• GOAL OF THE EXERCISE
Give back only the lines in the records below from the one with "belayTok := d.belayToken" to the one with "belay, take. -/", both inclusive, word for word.

• INPUT FOR THIS TASK

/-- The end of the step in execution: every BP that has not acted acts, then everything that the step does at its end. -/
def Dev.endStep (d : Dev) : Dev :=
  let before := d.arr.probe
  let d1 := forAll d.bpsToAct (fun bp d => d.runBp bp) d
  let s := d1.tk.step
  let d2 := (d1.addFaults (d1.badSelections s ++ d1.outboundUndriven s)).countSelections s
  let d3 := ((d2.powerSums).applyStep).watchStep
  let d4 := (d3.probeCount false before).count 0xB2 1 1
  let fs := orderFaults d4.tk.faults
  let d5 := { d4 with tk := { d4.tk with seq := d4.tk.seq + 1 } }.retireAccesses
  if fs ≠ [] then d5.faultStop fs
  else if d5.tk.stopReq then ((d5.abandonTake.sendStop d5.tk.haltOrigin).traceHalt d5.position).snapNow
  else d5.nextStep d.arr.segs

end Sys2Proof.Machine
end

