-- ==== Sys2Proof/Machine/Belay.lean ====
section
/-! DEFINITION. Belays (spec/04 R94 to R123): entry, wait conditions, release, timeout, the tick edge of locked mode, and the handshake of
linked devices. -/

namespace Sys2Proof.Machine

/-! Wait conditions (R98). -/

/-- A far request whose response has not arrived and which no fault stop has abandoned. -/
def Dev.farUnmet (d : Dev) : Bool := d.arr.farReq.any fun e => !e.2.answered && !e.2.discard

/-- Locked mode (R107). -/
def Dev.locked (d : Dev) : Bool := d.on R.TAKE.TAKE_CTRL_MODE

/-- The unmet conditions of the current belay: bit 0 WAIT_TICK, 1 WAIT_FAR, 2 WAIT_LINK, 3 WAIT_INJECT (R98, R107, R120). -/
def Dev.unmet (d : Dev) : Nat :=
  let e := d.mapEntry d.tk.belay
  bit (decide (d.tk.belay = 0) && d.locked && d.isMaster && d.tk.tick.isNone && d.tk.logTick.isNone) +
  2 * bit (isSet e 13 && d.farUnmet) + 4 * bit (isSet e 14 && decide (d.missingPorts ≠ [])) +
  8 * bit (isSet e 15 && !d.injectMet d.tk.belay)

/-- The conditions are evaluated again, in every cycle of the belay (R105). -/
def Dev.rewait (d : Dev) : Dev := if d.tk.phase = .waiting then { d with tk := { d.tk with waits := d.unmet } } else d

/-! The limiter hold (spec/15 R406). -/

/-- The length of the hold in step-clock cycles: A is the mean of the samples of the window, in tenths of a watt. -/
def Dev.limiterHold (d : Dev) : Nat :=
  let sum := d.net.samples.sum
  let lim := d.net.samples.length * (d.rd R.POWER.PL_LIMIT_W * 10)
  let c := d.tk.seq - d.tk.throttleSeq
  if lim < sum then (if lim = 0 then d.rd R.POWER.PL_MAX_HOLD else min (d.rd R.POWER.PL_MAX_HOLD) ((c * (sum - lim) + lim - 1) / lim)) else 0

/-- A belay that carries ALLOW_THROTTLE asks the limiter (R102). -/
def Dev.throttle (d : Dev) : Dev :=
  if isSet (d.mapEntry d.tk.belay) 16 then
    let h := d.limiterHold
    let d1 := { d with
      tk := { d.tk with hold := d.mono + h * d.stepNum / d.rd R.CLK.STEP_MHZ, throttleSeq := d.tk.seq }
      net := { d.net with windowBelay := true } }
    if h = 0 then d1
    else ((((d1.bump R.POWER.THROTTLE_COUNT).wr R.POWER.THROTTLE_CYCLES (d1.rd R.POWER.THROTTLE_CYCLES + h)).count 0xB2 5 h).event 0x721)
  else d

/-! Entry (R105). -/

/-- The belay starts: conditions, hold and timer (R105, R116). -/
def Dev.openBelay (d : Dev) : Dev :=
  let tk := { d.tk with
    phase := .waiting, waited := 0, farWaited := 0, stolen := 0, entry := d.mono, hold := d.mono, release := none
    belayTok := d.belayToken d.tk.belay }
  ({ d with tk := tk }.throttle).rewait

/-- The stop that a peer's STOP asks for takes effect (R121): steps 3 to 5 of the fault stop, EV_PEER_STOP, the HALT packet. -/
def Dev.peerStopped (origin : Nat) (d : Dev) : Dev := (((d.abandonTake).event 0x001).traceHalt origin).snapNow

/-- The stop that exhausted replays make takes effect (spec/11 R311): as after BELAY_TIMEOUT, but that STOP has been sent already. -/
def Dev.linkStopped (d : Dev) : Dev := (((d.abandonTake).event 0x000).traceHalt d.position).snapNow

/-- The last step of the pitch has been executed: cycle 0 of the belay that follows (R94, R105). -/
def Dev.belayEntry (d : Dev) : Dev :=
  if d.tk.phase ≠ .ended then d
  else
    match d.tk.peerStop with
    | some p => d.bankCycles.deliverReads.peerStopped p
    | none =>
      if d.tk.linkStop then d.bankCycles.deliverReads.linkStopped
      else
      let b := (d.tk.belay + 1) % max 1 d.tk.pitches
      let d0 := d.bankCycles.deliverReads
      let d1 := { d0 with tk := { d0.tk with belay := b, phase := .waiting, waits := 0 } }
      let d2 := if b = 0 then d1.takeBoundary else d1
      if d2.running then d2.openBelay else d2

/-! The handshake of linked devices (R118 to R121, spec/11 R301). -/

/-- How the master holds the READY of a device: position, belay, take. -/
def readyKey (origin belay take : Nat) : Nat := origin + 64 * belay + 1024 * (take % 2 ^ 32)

• TASK RESULT
    belayTok := d.belayToken d.tk.belay }
  ({ d with tk := tk }.throttle).rewait

/-- The stop that a peer's STOP asks for takes effect (R121): steps 3 to 5 of the fault stop, EV_PEER_STOP, the HALT packet. -/
def Dev.peerStopped (origin : Nat) (d : Dev) : Dev := (((d.abandonTake).event 0x001).traceHalt origin).snapNow

/-- The stop that exhausted replays make takes effect (spec/11 R311): as after BELAY_TIMEOUT, but that STOP has been sent already. -/
def Dev.linkStopped (d : Dev) : Dev := (((d.abandonTake).event 0x000).traceHalt d.position).snapNow

/-- The last step of the pitch has been executed: cycle 0 of the belay that follows (R94, R105). -/
def Dev.belayEntry (d : Dev) : Dev :=
  if d.tk.phase ≠ .ended then d
  else
    match d.tk.peerStop with
    | some p => d.bankCycles.deliverReads.peerStopped p
    | none =>
      if d.tk.linkStop then d.bankCycles.deliverReads.linkStopped
      else
      let b := (d.tk.belay + 1) % max 1 d.tk.pitches
      let d0 := d.bankCycles.deliverReads
      let d1 := { d0 with tk := { d0.tk with belay := b, phase := .waiting, waits := 0 } }
      let d2 := if b = 0 then d1.takeBoundary else d1
      if d2.running then d2.openBelay else d2

/-! The handshake of linked devices (R118 to R121, spec/11 R301). -/

/-- How the master holds the READY of a device: position, belay, take. -/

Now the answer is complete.